Dataset entries =

##############################

-- ==== Sys2Proof/Tests/Slice0.lean ====
section
/-!
SUPPORT. Sys2Proof/Tests/Slice0.lean: decoding of words written out from the spec, ill-formed terms, and for each statement a
concrete state and operands that meet its hypotheses.
-/
namespace Sys2Proof.Tests

open Sys2Proof Sys2Proof.Machine Sys2Proof.Ob

set_option maxRecDepth 20000
set_option Elab.async false

/-! ### Small states -/

/-- No guard, no clause bits. -/
def k : Ctl := ⟨false, false, 7, false⟩
/-- The same for the instructions without a guard. -/
def k0 : Ctl0 := ⟨false, false⟩
/-- The wave of the small states. -/
def id0 : WaveId := ⟨0, 0, 0⟩

/-- A wave of 32 threads, one of them active, at the last word of its clause, function 0's page 0x10000 mapped to itself; a crew with 4 KiB of
scratchpad and a convoy with 4 KiB of convoy memory. -/
def base : State :=
  let s := State.reset.withKalgil 0
  let s := match s.wave? id0 with
    | some w => s.setWave id0 { w with active := 1 }
    | none => s
  let s := match s.crew? 0 with
    | some c => s.setCrew 0 { c with scratchBytes := 4096 }
    | none => s
  let s := match s.convoy? 0 with
    | some c => s.setConvoy 0 { c with cmemBytes := 4096 }
    | none => s
  { s with agenda := [], focus := .wave id0 }

/-- The state with its wave changed. -/
def wv (f : Wave → Wave) (s : State := base) : State :=
  match s.wave? id0 with
  | some w => s.setWave id0 (f w)
  | none => s
/-- The state with its crew changed. -/
def crw (f : Crew → Crew) (s : State := base) : State :=
  match s.crew? 0 with
  | some c => s.setCrew 0 (f c)
  | none => s
/-- The state with its convoy changed. -/
def cnv (f : Convoy → Convoy) (s : State := base) : State :=
  match s.convoy? 0 with
  | some c => s.setConvoy 0 (f c)
  | none => s
/-- The state with k registers set. -/
def kr (l : List (Nat × DWord)) (s : State := base) : State := wv (fun w => l.foldl (fun w p => w.setK p.1 p.2) w) s
/-- The state with the first engine of its cluster changed. -/
def eng (f : Engine → Engine) (s : State := base) : State := s.setEngine 0 0 (f (s.engine 0 0))
/-- The state with its Gravel engine changed. -/
def grv (f : Gravel → Gravel) (s : State := base) : State := s.setGravel 0 (f (s.cluster 0).gravel)
/-- The wave is in its handler. -/
def inHandler (s : State := base) : State := wv (fun w => { w with level := .handler }) s
/-- The engine is held by the convoy, with a ring of two entries and a window it owns. -/
def held : State := eng fun e =>
  { e with holder := some 0, ring := some (emptyRing 0 0 0 2 256), pageSt := [(0, .data)], owner := [] }

/-- A Bool about the setting of the wave. -/
def on (s : State) (f : Ctx → Bool) : Bool := (Ctx.of s).any f

/-- A Kalgil word in the two halves that the spec's tables give. -/
def good {ε α : Type} (x : Except ε α) : Bool := x.toOption.isSome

##############################

PROBLEM = What is needed is an exact copy of the lines from the one containing "engine changed. -/" through the last line of the records, and nothing else.

ANSWER TO THIS PROBLEM =
/-- The state with its Gravel engine changed. -/
def grv (f : Gravel → Gravel) (s : State := base) : State := s.setGravel 0 (f (s.cluster 0).gravel)
/-- The wave is in its handler. -/
def inHandler (s : State := base) : State := wv (fun w => { w with level := .handler }) s
/-- The engine is held by the convoy, with a ring of two entries and a window it owns. -/
def held : State := eng fun e =>
  { e with holder := some 0, ring := some (emptyRing 0 0 0 2 256), pageSt := [(0, .data)], owner := [] }

/-- A Bool about the setting of the wave. -/
def on (s : State) (f : Ctx → Bool) : Bool := (Ctx.of s).any f

/-- A Kalgil word in the two halves that the spec's tables give. -/
def good {ε α : Type} (x : Except ε α) : Bool := x.toOption.isSome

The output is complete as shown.